"Be Mine," Said the Sun to the Moon

05/31/13 07:27:30

May31

R Pesach Siegel

“Be Mine,” Said the Sun to the Moon

 

Parshas Shlach


The greatest tragedy to befall the Jewish nation is contained in the parshah of Shlach.

The Bnei Yisroel stood poised to enter Eretz Yisroel, the land of their destiny. It was for this very moment that the world was created for.

 

They committed a sin. It was a breach of trust. They chose to rely on their own judgment whether to enter the land or not. They wanted to see for themselves.

 

They saw, and they chose wrong.

 

We suffer from their ill-made decision to this very day.

 

It was decreed upon them that they would perish in the desert. Over a forty year period the entire generation would die out.

 

The Torah says, “Their children’s entrance will be delayed. They will wander in the desert for forty years. They will carry the sin of their adultery until all their corpses fall in the desert.”[1]

 

Yehoshua and Kalev were spared from this fate. Upon entering the land, Kalev prayed at the grave of his ancestors buried in the Me’aras HaMachpela to be saved from the evil counsel of the meraglim.[2]

 

Moshe Rabeinu prayed for Yehoshua. He changed his name from Hoshea to Yehoshua. The name Yehoshua means, “May G-d save you (from the counsel of the meraglim).”[3]

 

 

The medrash tells us that Moshe Rabeinu added the letter yud to Yehoshua’s name. Rabi Shimon bar Yochai says that a yud was removed from Sarah Imeinu’s name when it was changed from Sarai to Sarah, The yud was flying in front of the royal throne of HaKodesh Baruch Hu. The yud said to Hashem, “Master of the Universe, is it because I am the smallest of letters that you removed me from the end of the tzadekes Sarah’s name?”  Hashem appeased the yud and responded, “I will insert you at the very beginning of Yehoshua’s name.”[4]

 

Questions

 

Why is the sin of the meraglim referred to as adultery?

 

What is it about adding a letter to one’s name that affords protection from sin?

 

Why did the yud have to come from Sarah’s name?

 

Why couldn’t Moshe Rabeinu have just added a yud without taking it from someone else’s name?

 

Analysis

 

A name is not just a convenient way of distinguishing one person from another.


When parents give a Jewish child a name, they are invested with a spirit of prophecy. The child is imbued with the qualities of what the name represents. The name means something.[5] The name Aryeh denotes a lion-like nature. The name Yaffa represents a fine, delicate nature.
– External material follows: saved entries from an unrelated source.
-- ==== Sys2Proof/Laws/PerInstr.lean ====
section
/-!
SUPPORT. The family EncodeFields: what the encoder writes into the fields of 30_encoding.md R63, for each command.
-/

namespace Sys2Proof.Laws.EncodeFields

/-- The encoding has no reserved bit, the command's opcode and its channel, which is 0 unless the command uses it, and the opcode
map reads the command from them (30_encoding.md R63 to R66). -/
def Statement (i : Instr) : Prop :=
  rsvField (encode i).cmdw = 0 ∧ opcField (encode i).cmdw = i.opcode ∧ chField (encode i).cmdw = i.channel ∧
    (i.usesChannel = false → i.channel = 0) ∧
    selectCommand i.opcode i.channel (encode i).arg0 (encode i).arg1 = some i

/-- The part every command shares. -/
theorem fields_of (i : Instr) (hc : i.usesChannel = false → i.channel = 0)
    (hs : selectCommand i.opcode i.channel (encode i).arg0 (encode i).arg1 = some i) : Statement i :=
  ⟨rsvField_commandWord _ _, opcField_commandWord _ _, chField_commandWord _ _, hc, hs⟩

theorem start : Statement .start := fields_of _ (fun _ => rfl) rfl
theorem stop : Statement .stop := fields_of _ (fun _ => rfl) rfl
theorem setFreq (f : Word) : Statement (.setFreq f) := fields_of _ (fun _ => rfl) rfl
theorem setRamp (f r : Word) : Statement (.setRamp f r) := fields_of _ (fun _ => rfl) rfl
theorem getFreq : Statement .getFreq := fields_of _ (fun _ => rfl) rfl
theorem popOvf : Statement .popOvf := fields_of _ (fun _ => rfl) rfl
theorem getStatus : Statement .getStatus := fields_of _ (fun _ => rfl) rfl
theorem filterRead (k : Channel) (v : Word) : Statement (.filterRead k v) := fields_of _ (fun h => nomatch h) rfl
theorem filterInit (k : Channel) (v : Word) : Statement (.filterInit k v) := fields_of _ (fun h => nomatch h) rfl
theorem convPeriod (p : Word) : Statement (.convPeriod p) := fields_of _ (fun _ => rfl) rfl
theorem convFreq (f : Word) : Statement (.convFreq f) := fields_of _ (fun _ => rfl) rfl

end Sys2Proof.Laws.EncodeFields
end

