/-- A TICK that is not the match is one TICK fewer to it. -/
theorem TimerRegs.ticksToMatch_tick {w : Nat} {t : TimerRegs} (hcmp : t.cmp.toNat < 2 ^ w)
    (hcounter : t.counter.toNat < 2 ^ w) (hw : 2 ^ w ≤ 2 ^ 32) (hne : t.counter ≠ t.cmp) :
    (t.tick w).ticksToMatch w + 1 = t.ticksToMatch w := by
  have hne' : t.counter.toNat ≠ t.cmp.toNat := mt BitVec.eq_of_toNat_eq hne
  have hmod := Nat.mod_lt (t.counter.toNat + 1) (y := 2 ^ w) (by omega)
  rw [TimerRegs.tick_count hne]
  simp only [TimerRegs.ticksToMatch]
  rw [toNat_ofNat_of_lt (by omega)]
  by_cases hwrap : t.counter.toNat + 1 = 2 ^ w
  · rw [hwrap, Nat.mod_self]
    split <;> split <;> omega
  · rw [Nat.mod_eq_of_lt (by omega)]
    split <;> split <;> omega

/-- The wait for a pending event is over (30_encoding.md R71). -/
theorem runUntilPending_of_pending {fuel : Nat} {s : State} (h : s.timer.pending = true) :
    runUntilPending fuel s = .next s := by
  cases fuel with
  | zero => exact if_pos h
  | succ fuel => exact if_pos h

/-- With more fuel than TICK steps before the match, the wait for it ends with the event pending (30_encoding.md R71). -/
theorem runUntilPending_next {fuel : Nat} {s : State} (hi : Inv s) (h0 : s.fault.halted = false)
    (hrun : s.timer.running = true) (hfuel : s.timer.ticksToMatch s.cfg.compareWidth < fuel) :
    ∃ u, runUntilPending fuel s = .next u ∧ AfterTicks s u ∧ u.timer.pending = true := by
  induction fuel generalizing s with
  | zero => exact absurd hfuel (Nat.not_lt_zero _)
  | succ fuel ih =>
    by_cases hpending : s.timer.pending = true
    · exact ⟨s, runUntilPending_of_pending hpending, .refl hi hrun, hpending⟩
    · have htick := stepTick_of_running h0 hrun
      have hafter := afterTicks_of_stepTick hi htick
      rw [runUntilPending, if_neg hpending, htick]
      by_cases hmatch : s.timer.counter = s.timer.cmp
      · have hset : (s.timer.tick s.cfg.compareWidth).pending = true := by rw [TimerRegs.tick_match hmatch]
        exact ⟨_, runUntilPending_of_pending hset, hafter, hset⟩
      · have hcloser := TimerRegs.ticksToMatch_tick hi.cmpWidth hi.counterWidth
          (s.cfg.two_pow_width.2.trans (by decide)) hmatch
        rw [← hcloser] at hfuel
        obtain ⟨u, hu, hrest, hup⟩ := ih hafter.inv h0 hafter.running (Nat.lt_of_succ_lt_succ hfuel)
        exact ⟨u, hu, hafter.trans hrest, hup⟩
What was the nature of Sarah Imeinu?

 

Sarah Imeinu was likened to the moon. She possessed an inner splendor. She was modest to the extreme. Sarah is to be found "in the tent", but she reflected Avrohom Avenu's light to all of creation. From her tent, she illuminated the entire world. She was the moon to Avrohom's sun.[6]

 

The daughters of Klal Yisroel inherited this trait.

 

Chazal tell us that although the entire Klal Yisroel was punished for accepting the words of the meraglim, not a single woman was punished. They were not deterred by the evil slander and were quite ready to enter Eretz Yisroel.[7]

 

Just as the moon relies on the sun for its light, a daughter of Sarah Imeinu relies on the
Sun for wisdom and guidance.

The gemara describes the relationship between Moshe Rabeinu and his pupil Yehoshua in the exact same terms. Moshe is the brilliant sun giving off the brilliant rays of the wisdom of the Torah. Yehoshua, as the moon, receives the light and reflects it to the denizens of the earth.[8]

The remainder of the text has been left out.